The power function model was also able to describe the adsorption kinetics of Pb by all adsorbents and was the best-fitted model for BNT/PVA/Alg nanocomposite Pb adsorption kinetic data (Table 7). The addition of BNT and Cys-BNT to the PVA/Alg composite significantly increased the specific Pb adsorption rate at the unit time (ab).

Finally, the kinetic data were adequately (R2 = 0.86–0.91) described by the Weber and Morris intraparticle diffusion model (Table 7). The calculated intraparticle diffusion coefficient (kdif) and intercept (C) constants for the Pb sorption on the composites are listed in Table 7. The C constant, which reflects the boundary layer effect, significantly (P < 0.05) increased from 9.7 for the PVA/Alg to 11.5 and 16.6 for the BNT/PVA/Alg and Cys-BNT/PVA/Alg, respectively, suggesting a higher contribution of surface adsorption reactions in the rate-controlling step in Pb retention after modification of the PVA/Alg by BNT and Cys-BNT [69].

Conclusions

A poly(vinyl alcohol) (PVA)/alginate (Alg) hydrogel containing cysteine-functionalized bentonite (Cys-BNT) was developed, characterized, and evaluated as a potential device for Pb removal from aqueous solutions. Morphological studies using TEM revealed the excellent dispersion of the clay particles into the polymer matrix, producing both exfoliated and intercalated regions. These results agree well with those obtained in the XRD analysis.
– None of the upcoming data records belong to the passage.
/-- Power, boot and the connector (R14, R293, R295, R297, R333, R350, R354 to R356). A droop lowers the limit, 1,024 quiet periods raise it;
the buckets are filled at a window's start; the governor steps one gang; boot takes image A or B, or the module stays in reset with
alert_n low; the ports come up and the functions answer once perst_n is high; perst_n and a reset of function 0 end every world; a module
reset and a thermal trip clear all but the long-term index, the drives with their segments, and what is not the module's. The model's
choices: what these resets keep (log entry 51), what a failed UCIe link does (52). -/
def Obligations.SignalEvents : Prop :=
  ∀ s : State,
    (∀ d, let x := getDie s d
      (∃ t, exec (.droopDetection d) s = .next t ∧ onlyDie s d 
        { x with nextLimit := if x.nextLimit = 6 then 2 else 1, quiet := 0, droop := true } t) ∧
      (1024 ≤ x.quiet → ∃ t, exec (.droopRecovery d) s = .next t ∧
        onlyDie s d { x with limit := if x.nextLimit = 1 then 2 else 6, nextLimit := if x.nextLimit = 1 then 2 else 6, quiet := 0 } t) ∧
      (s.now % 1024 = 0 → x.window ≤ s.now / 1024 → x.waitq = [] → (∀ e ∈ x.buckets, e.2.took = true) →
        ∃ t, exec (.bucketWindowStart d) s = .next t ∧ onlyDie s d
          { x with window := s.now / 1024 + 1,
                   buckets := x.buckets.map (fun e => (e.1, { e.2 with tokens := x.grant * e.2.share / 65536, took := false })) } t) ∧
      ∃ t, exec (.ucieLinkFailure d) s = .next t ∧ onlyDie s d { x with down := true } t ∧ t.edge.logs = s.edge.logs ++ [(5, d, 0)]) ∧
    (∀ w,
      (2350 < w → ∀ g, runningGangs s = [g] → 1 < g.nextDuty → ∃ t, exec (.governorReading w) s = .next t ∧ t.edge.governor = 0 ∧
        getGang t g.ctx = some { g with nextDuty := g.nextDuty - 1 } ∧ t.cores = s.cores) ∧
      (2250 ≤ w → w ≤ 2350 → exec (.governorReading w) s = .next { s with edge := { s.edge with governor := 0 } }) ∧
      (w < 2250 → s.edge.governor < 9 →
        exec (.governorReading w) s = .next { s with edge := { s.edge with governor := s.edge.governor + 1 } }) ∧
      (w < 2250 → 9 ≤ s.edge.governor → ∀ g, runningGangs s = [g] → g.nextDuty < 16 → ∃ t, exec (.governorReading w) s = .next t ∧
        t.edge.governor = 0 ∧ getGang t g.ctx = some { g with nextDuty := g.nextDuty + 1 } ∧ t.cores = s.cores)) ∧
    (∀ r, s.edge.boot.stage = 0 → s.edge.boot.dead = false →
      (r.imageA = false → r.imageB = false → ∃ t, exec (.boot r) s = .next t ∧ t.edge.boot.dead = true ∧ t.edge.boot.stage = 0 ∧
        t.edge.pins.alertN = false) ∧
      (r.imageA = true ∨ r.imageB = true → ∃ t, exec (.boot r) s = .next t ∧ t.edge.boot.imageB = !r.imageA ∧
        t.edge.boot.count = s.edge.boot.count + 1 ∧ t.edge.pins.pwrgd = true ∧
        (∀ d ∈ r.deadDies, (getDie t d).down = true) ∧
        (s.edge.pins.perstN = true → t.edge.links = BitVec.allOnes 8 ∧
          t.edge.boot.stage = if s.edge.boot.longIndex < 2 ^ 20 then 3 else 2) ∧
        (s.edge.pins.perstN = false → t.edge.links = s.edge.links ∧ t.edge.boot.stage = 1))) ∧
    (∃ t, exec .perstNRising s = .next t ∧ t.edge.pins.perstN = true ∧ t.cores = s.cores ∧
      (s.edge.boot.stage = 1 → t.edge.links = BitVec.allOnes 8 ∧
        (s.edge.boot.longIndex < 2 ^ 20 → t.edge.boot.stage = 3 ∧ t.edge.boot.sigsLeft = 65536 ∧
          t.edge.boot.longIndex = s.edge.boot.longIndex + 1) ∧
        (2 ^ 20 ≤ s.edge.boot.longIndex → t.edge.boot.stage = 2))) ∧
    (∃ t, exec .perst s = .next t ∧ worldsGone s t ∧ t.edge.pins.perstN = false) ∧
    (answers s = true → ∃ t, exec (.flrVirtualFunction 0) s = .next t ∧ worldsGone s t ∧ t.edge.pins = s.edge.pins) ∧
    (exec .moduleReset s = .next { State.reset with
      far := s.far.filter (fun e => !isHbm e.1),
      hub := { State.reset.hub with segs := s.hub.segs },
      edge := { State.reset.edge with drives := s.edge.drives,
                                      boot := { State.reset.edge.boot with longIndex := s.edge.boot.longIndex },
                                      pins := { State.reset.edge.pins with perstN := s.edge.pins.perstN } } }) ∧
    (∃ t, exec .thermalTrip s = .next t ∧ t.edge.pins.thermN = false ∧ t.edge.boot.longIndex = s.edge.boot.longIndex ∧
      t.edge.boot.stage = 0 ∧ t.cores = [] ∧ t.stash = [] ∧ (∀ a, isHbm a = true → memRead t.far a = memDefault) ∧
      t.hub = { Hub.reset with segs := s.hub.segs }) ∧
    (∃ t, exec .telemetryAlertRead s = .next t ∧ t.edge.alerts = s.edge.alerts - 1 ∧
      (t.edge.pins.alertN = true ↔ s.edge.alerts ≤ 1 ∧ s.edge.boot.dead = false) ∧ t.hub = s.hub ∧ t.cores = s.cores ∧
      sends s t (.telemetry ((range' 0 8).map (enabledQuads s)) s.edge.alerts s.edge.logs s.edge.portErrors))

/-- The module after reset: every core without a task, every quad power-gated and without a world, memory zero, every block FREE, no gang,
no link (R219, R280, R292, R355, R356). The model's choices (log entry 6): registers zero, `uiv` 8,168 and `acchw` 12,288; and that
memory reads zero at the addresses of the host too (log entry 10). -/
def Obligations.ResetState : Prop :=
  let s := State.reset
  (∀ c, (getCore s c).status = .idle ∧ (∀ i, vget (getCore s c).arch.regs.g i = SReg.zero) ∧
    (∀ i, vget (getCore s c).arch.regs.v i = VReg.zero) ∧ (getCore s c).arch.csr.uiv = 8168 ∧ (getCore s c).arch.csr.acchw = 12288 ∧
    (getCore s c).arch.csr.cyc = 0 ∧ (getCore s c).imem = []) ∧
  (∀ q, (getQuad s q).power = .gated ∧ (getQuad s q).world = none ∧ (getQuad s q).busy = none) ∧
  (∀ a, memRead s.stash a = 0 ∧ memRead s.far a = 0) ∧ (∀ ctx, blkState (getBlock s ctx) = stFree) ∧ s.hub.gangs = [] ∧
  s.edge.links = 0 ∧ s.edge.boot.stage = 0 ∧ memoriesOk s = true

/-- A step runs the decoded instruction (R30, R45, R55). An event of the agenda, or else the first enabled event, is executed. Else, when
it is a core's turn and nothing freezes it, its core cycle begins and it issues the bundle at its address. A bundle whose one slot in
use decodes to a well-formed, live instruction executes that instruction, in that slot, and then ends; held, it counts a freeze. The
model's choices: the order of the agenda and of the events (log entry 1), the issue context (2), held before faults (14). -/
def Obligations.StepRunsInstruction : Prop :=
  ∀ s : State,
    (∀ i rest, s.agenda = .ev i :: rest → step s = exec i { s with agenda := rest }) ∧
    (∀ i, s.agenda = [] → pickEvent s = some i → step s = exec i s) ∧
    (∀ c rest v u, issuing s c rest v → beginCycle v = .next u → (arch u).seq.stall = 0 →
      step s = match issueBundle u with
        | .held need drain => heldPeriod v need drain
        | .done o => andThen o (fun t => andThen (endCycle t) restDogs)) ∧
    (∀ k i, let b := fetchBundle (curCore s) (arch s).seq.pc.toNat
      holdsAlone b k i → wellFormed i = true → isLiveSlot (arch s) i = true → guardFaults (arch s) b = [] →
      safeFaults (arch s) b [(k, i)] = [] → fallsOff (arch s) [slotFields k (bundleSlot b k)] = false →
      let o := exec i { s with issue := some { issueOf (arch s) (curCore s).jn b with slot := k } }
      (∀ t, o = .next t →
        ((t.issue.map (·.hold)).getD false = true →
          issueBundle s = .held ((t.issue.map (·.need)).getD []) ((t.issue.map (·.drain)).getD false)) ∧
        ((t.issue.map (·.hold)).getD false = false →
          (∀ f, bestFault ((t.issue.map (·.faults)).getD []) = some f → issueBundle s = .done (.next (takeBundleFault s f))) ∧
          (bestFault ((t.issue.map (·.faults)).getD []) = none →
            (∀ r, endBundle (signSlots t [(k, i)]) b (boundarySafe b [(k, i)]) = some r → issueBundle s = .done r)))) ∧
      (∀ r, o = .fault r → issueBundle s = .done (.fault r)) ∧ (∀ r, o = .refused r → issueBundle s = .done (.refused r)))

namespace Sys2Proof.Claims

/-- Words written out from R48, R49, R52, R53 and the tables R73 to R81: slot, GUARD SRC DST or GUARD AOP AREG HREG IMM7, and what they
are. -/
def moveWords : List (Nat × Instr) :=
  [(0x0 * 2 ^ 20 + 0x001 * 2 ^ 10 + 0x081, .saAdd .always (.g 1) false),
   (0x3 * 2 ^ 20 + 0x3F0 * 2 ^ 10 + 0x11A, .skLt (.steer 2) .l0 3),
   (0x0 * 2 ^ 20 + 0x200 * 2 ^ 10 + 0x174, .seqExit .always (.imm 0)),
   (0x0 * 2 ^ 20 + 0x099 * 2 ^ 10 + 0x188, .vuAddF .always (.res .vuR)),
   (0xD * 2 ^ 20 + 0x025 * 2 ^ 10 + 0x216, .anvRd .last (.v 5)),
   (0x0 * 2 ^ 20 + 0x201 * 2 ^ 10 + 0x250, .engCopy .always (.imm 1)),
   (0x0 * 2 ^ 20 + 0x006 * 2 ^ 10 + 0x285, .xlHk .always (.g 6) 5),
   (0x0 * 2 ^ 20 + 0x000 * 2 ^ 10 + 0x2A5, .tntOf .always (.g 0)),
   (0x0 * 2 ^ 20 + 0x009 * 2 ^ 10 + 0x2B2, .barSync .always (.g 9)),
   (0xE * 2 ^ 20 + 0x099 * 2 ^ 10 + 0x024, .maskedVectorWrite (.res .vuR) 0x24),
   (0x0 * 2 ^ 20 + 0x093 * 2 ^ 10 + 0x004, .mov .always (.loopIx 0) (.g 4))]

def addressWords : List (Nat × Instr) :=
  [(0x0 * 2 ^ 20 + 8 * 2 ^ 15 + 2 * 2 ^ 11 + 64 + 3, .stnW .always 2 true 3),
   (0x0 * 2 ^ 20 + 14 * 2 ^ 15 + 4 * 2 ^ 11 + 1 * 2 ^ 7 + 64 + 16, .ldfV .always 4 1 true 1),
   (0x0 * 2 ^ 20 + 18 * 2 ^ 15 + 6 * 2 ^ 11 + 2 * 2 ^ 7 + 9 * 8 + 4, .atomCas .always 6 2 4),
   (0x0 * 2 ^ 20 + 19 * 2 ^ 15 + 5 * 2 ^ 11 + 64, .aupd .always 5),
   (0x0 * 2 ^ 20 + 20 * 2 ^ 15 + 3 * 2 ^ 11 + 123, .aadd .always 3 0x7B),
   (0xC * 2 ^ 20 + 21 * 2 ^ 15 + 1 * 2 ^ 11 + 15 * 2 ^ 7, .pf (.steer 11) 1 15 false 0),
   (0xE * 2 ^ 20 + 23 * 2 ^ 15 + 1 * 2 ^ 11, .stnSv .mask 1 false 0)]

end Sys2Proof.Claims

/-- Words of every family decode to the instruction they stand for; an empty slot is empty; reserved encodings are refused with their
cause: a used empty slot, a reserved source, a reserved destination, AOP 24, a last-read mark and a handle in an address slot (R48 to
R53). -/
def Obligations.DecodeWords : Prop :=
  (∀ e ∈ moveWords, decodeSlot 0 e.1 = .op e.2) ∧ (∀ e ∈ addressWords, decodeSlot 7 e.1 = .op e.2) ∧
    decodeSlot 5 0xF00000 = .empty ∧ decodeSlot 6 0xF00000 = .empty ∧ decodeSlot 5 0xF00001 = .bad 1 0 0 ∧
    decodeSlot 0 (0x054 * 2 ^ 10) = .bad 2 0x054 0 ∧ decodeSlot 0 0x048 = .bad 2 0x048 0 ∧ decodeSlot 6 (24 * 2 ^ 15) = .bad 1 24 0 ∧
    decodeSlot 6 (0xD * 2 ^ 20) = .bad 1 0 0 ∧ decodeSlot 6 (1 * 2 ^ 7) = .bad 5 0 1

/-- Decoding and encoding agree: every well-formed slot operation, at every value of its operands, is decoded from its word in the slot it
belongs to. -/
def Obligations.RoundTrip : Prop :=
  ∀ i w, wellFormed i = true → encode i = some w → decodeSlot (if isAddr i then 6 else 0) w = .op i

/-- Every step keeps the stash and far memory in their canonical form: addresses rising, no entry equal to what an unlisted byte reads;
and it keeps the lists of line versions and of failed lines in theirs. -/
def Obligations.StepKeepsMemories : Prop :=
  ∀ s t, step s = .next t → (memoriesOk s = true → memoriesOk t = true) ∧ (linesOk s = true → linesOk t = true)
end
The synthesized nanocomposite was successfully used for Pb removal from aqueous solutions. The incorporation of Cys-BNT caused a significant increase in both the capacity and the rate of Pb adsorption by the PVA/Alg hydrogel. The Cys-BNT/PVA/Alg nanocomposite showed a high Pb adsorption capacity of 995 μmol g−1 in a short equilibrium time. The estimated maximum adsorption capacity of the nanocomposite was considerably higher than those of many polymer-based composite adsorbents reported in the literature. Therefore, the synthesized Cys-BNT/PVA/Alg nanocomposite can be effectively used as a suitable adsorbent material for effective and fast removal of Pb from aqueous solutions.